TASK INPUT
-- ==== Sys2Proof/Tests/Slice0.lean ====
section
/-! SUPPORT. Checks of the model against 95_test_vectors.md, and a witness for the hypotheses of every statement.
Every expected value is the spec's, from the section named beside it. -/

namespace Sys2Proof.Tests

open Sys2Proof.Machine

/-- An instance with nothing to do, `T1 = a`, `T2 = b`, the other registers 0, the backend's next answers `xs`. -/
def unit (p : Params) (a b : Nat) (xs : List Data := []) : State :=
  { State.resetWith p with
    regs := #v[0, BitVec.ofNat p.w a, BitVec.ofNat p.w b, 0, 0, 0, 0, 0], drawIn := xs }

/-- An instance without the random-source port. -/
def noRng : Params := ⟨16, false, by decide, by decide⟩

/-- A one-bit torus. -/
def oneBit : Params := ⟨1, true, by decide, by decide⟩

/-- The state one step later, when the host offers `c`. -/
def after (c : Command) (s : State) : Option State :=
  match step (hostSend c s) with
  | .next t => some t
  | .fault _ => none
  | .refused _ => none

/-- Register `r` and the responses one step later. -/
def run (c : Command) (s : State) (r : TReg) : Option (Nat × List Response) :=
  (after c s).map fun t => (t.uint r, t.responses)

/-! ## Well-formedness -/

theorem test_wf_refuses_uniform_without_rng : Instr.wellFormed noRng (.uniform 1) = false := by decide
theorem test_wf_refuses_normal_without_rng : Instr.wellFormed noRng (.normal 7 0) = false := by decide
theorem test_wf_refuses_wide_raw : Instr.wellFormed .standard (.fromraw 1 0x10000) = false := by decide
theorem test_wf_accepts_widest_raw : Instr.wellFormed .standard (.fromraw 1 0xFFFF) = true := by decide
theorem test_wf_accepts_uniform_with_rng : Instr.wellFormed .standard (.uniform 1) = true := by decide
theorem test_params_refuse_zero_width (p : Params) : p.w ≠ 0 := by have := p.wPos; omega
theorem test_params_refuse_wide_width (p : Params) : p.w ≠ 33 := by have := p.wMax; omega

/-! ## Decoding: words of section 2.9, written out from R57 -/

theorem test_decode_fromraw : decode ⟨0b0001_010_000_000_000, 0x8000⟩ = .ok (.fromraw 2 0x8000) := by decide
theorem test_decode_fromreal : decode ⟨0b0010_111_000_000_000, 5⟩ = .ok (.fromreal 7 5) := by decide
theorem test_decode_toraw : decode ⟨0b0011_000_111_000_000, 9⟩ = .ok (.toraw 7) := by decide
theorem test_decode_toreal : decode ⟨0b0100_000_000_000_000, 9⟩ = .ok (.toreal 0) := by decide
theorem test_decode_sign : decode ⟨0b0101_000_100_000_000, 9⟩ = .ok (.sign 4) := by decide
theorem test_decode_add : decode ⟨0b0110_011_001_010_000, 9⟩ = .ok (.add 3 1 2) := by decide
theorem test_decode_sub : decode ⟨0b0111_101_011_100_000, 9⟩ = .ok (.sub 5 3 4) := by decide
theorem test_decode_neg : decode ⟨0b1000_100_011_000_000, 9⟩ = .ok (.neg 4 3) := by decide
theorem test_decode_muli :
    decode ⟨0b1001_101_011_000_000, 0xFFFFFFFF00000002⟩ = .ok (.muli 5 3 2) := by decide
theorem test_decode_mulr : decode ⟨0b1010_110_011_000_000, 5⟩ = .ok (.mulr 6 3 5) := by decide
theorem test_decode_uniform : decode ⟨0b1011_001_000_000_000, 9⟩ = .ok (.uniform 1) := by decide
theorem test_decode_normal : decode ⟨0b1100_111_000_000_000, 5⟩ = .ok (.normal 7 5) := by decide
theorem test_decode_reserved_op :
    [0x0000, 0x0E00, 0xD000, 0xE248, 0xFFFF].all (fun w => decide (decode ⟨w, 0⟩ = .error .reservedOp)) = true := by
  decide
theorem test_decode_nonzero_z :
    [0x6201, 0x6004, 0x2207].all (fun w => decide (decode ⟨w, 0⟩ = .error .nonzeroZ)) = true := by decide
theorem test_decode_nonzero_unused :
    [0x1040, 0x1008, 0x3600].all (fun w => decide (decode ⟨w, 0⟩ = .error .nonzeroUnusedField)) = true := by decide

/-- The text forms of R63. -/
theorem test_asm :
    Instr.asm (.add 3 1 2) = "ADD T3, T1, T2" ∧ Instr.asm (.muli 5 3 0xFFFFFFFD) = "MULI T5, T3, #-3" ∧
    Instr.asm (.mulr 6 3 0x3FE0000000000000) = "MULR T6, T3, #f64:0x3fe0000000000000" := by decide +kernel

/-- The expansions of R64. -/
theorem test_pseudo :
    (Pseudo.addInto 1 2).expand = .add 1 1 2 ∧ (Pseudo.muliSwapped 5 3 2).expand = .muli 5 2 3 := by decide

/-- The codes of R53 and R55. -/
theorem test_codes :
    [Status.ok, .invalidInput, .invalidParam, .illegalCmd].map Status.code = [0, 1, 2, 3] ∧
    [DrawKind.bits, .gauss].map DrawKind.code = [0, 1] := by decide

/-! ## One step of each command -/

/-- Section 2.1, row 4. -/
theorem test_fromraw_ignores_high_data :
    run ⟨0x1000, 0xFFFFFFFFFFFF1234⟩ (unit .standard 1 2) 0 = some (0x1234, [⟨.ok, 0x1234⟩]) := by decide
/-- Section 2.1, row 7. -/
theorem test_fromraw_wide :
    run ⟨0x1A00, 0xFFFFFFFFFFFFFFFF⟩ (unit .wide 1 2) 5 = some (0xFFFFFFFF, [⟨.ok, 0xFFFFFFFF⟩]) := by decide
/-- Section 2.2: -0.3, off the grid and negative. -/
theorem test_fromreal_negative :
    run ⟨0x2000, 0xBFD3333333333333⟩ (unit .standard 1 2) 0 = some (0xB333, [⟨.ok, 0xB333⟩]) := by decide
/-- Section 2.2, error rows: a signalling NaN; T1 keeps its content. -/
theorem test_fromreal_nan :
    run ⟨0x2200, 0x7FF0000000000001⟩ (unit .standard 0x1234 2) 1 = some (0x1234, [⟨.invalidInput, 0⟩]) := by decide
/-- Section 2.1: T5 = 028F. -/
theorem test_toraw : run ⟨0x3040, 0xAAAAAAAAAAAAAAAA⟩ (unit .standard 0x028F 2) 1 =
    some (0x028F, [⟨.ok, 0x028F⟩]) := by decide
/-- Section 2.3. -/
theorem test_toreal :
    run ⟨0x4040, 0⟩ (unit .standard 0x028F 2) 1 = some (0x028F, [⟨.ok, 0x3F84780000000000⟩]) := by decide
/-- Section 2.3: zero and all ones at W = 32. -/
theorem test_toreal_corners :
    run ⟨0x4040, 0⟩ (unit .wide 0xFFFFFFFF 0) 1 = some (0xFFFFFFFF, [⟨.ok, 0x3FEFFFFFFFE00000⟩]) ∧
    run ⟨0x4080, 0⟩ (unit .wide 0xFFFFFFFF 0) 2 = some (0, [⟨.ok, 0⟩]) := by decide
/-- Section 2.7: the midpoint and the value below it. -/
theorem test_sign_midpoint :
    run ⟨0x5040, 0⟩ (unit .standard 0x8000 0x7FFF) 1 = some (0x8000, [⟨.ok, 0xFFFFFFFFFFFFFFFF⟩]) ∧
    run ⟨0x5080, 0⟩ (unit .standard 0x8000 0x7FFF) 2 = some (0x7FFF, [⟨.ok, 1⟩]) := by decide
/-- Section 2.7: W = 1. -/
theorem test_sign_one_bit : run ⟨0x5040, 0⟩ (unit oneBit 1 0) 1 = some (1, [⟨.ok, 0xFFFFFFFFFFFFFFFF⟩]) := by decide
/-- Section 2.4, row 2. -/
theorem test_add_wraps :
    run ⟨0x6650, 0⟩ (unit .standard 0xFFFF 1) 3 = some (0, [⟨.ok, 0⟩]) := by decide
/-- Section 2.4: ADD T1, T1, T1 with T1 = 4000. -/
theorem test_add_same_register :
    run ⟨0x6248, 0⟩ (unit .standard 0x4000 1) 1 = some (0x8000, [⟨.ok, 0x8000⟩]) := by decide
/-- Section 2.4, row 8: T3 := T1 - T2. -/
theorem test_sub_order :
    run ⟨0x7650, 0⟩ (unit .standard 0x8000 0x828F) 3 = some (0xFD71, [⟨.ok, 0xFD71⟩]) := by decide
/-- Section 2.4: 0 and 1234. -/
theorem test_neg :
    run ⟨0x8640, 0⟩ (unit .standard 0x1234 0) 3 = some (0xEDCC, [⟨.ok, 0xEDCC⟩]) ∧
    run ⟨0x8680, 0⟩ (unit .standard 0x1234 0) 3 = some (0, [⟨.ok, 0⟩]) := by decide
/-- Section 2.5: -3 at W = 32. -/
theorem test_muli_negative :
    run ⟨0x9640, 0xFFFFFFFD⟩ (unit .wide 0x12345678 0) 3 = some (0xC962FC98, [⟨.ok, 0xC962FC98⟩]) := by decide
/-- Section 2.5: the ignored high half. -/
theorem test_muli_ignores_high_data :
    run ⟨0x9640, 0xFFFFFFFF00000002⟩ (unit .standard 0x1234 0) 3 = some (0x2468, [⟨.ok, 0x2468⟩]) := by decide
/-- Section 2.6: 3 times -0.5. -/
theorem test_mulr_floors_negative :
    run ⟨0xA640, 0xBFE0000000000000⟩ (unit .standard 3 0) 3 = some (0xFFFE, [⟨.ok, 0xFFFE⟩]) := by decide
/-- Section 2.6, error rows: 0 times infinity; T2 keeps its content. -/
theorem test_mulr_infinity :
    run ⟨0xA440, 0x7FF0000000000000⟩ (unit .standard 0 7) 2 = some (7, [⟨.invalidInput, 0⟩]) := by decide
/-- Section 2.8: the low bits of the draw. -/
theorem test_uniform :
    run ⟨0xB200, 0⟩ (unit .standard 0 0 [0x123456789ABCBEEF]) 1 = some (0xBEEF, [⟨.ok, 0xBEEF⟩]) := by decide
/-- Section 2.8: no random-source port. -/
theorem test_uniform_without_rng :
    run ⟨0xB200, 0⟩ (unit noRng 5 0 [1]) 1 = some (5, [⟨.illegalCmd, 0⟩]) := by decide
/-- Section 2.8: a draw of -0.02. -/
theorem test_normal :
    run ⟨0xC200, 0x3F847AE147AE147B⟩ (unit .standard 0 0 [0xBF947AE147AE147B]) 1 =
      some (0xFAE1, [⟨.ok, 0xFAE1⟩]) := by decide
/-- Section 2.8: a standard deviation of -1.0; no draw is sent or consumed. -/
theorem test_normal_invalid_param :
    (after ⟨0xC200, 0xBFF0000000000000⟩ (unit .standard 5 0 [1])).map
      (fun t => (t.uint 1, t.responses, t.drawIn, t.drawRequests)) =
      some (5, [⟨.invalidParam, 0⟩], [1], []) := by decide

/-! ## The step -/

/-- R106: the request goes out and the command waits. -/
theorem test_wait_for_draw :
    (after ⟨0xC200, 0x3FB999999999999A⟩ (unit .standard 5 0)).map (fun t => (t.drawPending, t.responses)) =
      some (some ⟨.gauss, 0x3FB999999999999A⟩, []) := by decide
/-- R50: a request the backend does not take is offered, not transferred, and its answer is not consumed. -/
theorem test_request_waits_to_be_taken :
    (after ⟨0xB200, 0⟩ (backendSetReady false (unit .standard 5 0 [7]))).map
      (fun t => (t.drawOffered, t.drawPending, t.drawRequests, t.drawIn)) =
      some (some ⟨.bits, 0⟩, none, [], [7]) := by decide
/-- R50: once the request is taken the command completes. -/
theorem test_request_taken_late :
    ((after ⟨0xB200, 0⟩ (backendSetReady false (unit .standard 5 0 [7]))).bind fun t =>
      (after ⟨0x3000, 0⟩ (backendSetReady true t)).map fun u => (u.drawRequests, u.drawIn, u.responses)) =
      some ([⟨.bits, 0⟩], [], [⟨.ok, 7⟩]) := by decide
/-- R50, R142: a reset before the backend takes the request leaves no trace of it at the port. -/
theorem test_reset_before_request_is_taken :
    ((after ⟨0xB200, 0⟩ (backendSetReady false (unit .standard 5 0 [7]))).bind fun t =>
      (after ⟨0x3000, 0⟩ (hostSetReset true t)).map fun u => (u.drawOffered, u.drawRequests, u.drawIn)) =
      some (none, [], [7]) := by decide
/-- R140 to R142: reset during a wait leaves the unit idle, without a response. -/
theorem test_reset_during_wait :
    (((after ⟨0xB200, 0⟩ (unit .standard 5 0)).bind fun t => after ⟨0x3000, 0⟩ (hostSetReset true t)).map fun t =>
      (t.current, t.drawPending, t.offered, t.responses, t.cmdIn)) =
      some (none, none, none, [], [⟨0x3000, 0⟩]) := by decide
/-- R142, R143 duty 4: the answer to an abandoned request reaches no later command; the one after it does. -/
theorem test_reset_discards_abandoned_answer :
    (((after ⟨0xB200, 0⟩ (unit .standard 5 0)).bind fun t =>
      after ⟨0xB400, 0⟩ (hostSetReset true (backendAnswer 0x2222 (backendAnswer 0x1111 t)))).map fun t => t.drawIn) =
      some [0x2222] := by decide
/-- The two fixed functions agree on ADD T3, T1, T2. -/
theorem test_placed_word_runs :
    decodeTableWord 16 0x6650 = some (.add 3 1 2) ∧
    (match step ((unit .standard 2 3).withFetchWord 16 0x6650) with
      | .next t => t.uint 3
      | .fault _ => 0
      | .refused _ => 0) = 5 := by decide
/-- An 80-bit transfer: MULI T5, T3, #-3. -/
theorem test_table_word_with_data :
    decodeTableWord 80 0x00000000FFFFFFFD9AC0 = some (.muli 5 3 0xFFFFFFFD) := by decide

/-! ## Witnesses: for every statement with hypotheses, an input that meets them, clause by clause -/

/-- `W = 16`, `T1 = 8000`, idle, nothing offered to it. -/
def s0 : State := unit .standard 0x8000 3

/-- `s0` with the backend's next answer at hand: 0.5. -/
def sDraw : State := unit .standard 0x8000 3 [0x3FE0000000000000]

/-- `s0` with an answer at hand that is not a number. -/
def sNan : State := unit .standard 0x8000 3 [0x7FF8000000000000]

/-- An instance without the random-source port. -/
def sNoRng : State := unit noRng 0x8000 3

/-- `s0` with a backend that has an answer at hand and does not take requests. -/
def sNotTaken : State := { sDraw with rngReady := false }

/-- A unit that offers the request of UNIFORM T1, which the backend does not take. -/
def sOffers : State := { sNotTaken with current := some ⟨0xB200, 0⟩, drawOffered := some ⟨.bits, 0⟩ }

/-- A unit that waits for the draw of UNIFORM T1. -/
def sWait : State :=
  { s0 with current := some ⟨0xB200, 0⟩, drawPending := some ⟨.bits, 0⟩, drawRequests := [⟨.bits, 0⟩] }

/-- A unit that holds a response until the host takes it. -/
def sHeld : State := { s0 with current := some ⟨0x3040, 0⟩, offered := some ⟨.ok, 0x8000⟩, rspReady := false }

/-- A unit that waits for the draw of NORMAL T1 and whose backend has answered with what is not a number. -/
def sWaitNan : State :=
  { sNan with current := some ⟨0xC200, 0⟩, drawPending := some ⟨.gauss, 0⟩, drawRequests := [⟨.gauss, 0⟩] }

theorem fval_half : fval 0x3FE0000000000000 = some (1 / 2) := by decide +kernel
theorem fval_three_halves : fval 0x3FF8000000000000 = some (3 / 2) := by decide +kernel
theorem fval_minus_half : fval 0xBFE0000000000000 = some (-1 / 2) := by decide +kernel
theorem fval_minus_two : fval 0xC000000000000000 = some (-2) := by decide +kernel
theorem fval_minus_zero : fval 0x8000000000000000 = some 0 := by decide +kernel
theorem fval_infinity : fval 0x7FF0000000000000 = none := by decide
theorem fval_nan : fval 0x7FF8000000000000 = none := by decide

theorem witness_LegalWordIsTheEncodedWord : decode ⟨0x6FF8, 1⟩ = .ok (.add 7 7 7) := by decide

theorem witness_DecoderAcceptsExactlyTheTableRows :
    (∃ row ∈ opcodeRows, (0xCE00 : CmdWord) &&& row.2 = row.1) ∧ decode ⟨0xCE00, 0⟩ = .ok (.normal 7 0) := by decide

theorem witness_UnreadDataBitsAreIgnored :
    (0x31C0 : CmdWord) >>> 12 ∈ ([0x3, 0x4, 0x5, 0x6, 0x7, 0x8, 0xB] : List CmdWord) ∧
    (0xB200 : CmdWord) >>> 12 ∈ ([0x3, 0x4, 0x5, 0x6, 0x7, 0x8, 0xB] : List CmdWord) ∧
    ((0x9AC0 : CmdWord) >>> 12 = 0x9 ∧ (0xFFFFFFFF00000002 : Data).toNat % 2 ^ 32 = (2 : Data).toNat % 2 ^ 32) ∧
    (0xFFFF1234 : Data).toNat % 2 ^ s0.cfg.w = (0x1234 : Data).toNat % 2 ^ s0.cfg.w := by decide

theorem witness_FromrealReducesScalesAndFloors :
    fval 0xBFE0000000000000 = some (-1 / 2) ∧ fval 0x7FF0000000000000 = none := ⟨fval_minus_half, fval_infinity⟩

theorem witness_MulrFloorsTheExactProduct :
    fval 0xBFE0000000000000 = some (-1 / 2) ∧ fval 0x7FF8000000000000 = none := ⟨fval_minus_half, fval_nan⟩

ASSIGNED TASK
Set down, word for word, each line from the top of the records above through the line with "def unit (p".

WRITTEN RESPONSE
-- ==== Sys2Proof/Tests/Slice0.lean ====
section
/-! SUPPORT. Checks of the model against 95_test_vectors.md, and a witness for the hypotheses of every statement.
Every expected value is the spec's, from the section named beside it. -/

namespace Sys2Proof.Tests

open Sys2Proof.Machine

/-- An instance with nothing to do, `T1 = a`, `T2 = b`, the other registers 0, the backend's next answers `xs`. -/
def unit (p : Params) (a b : Nat) (xs : List Data := []) : State :=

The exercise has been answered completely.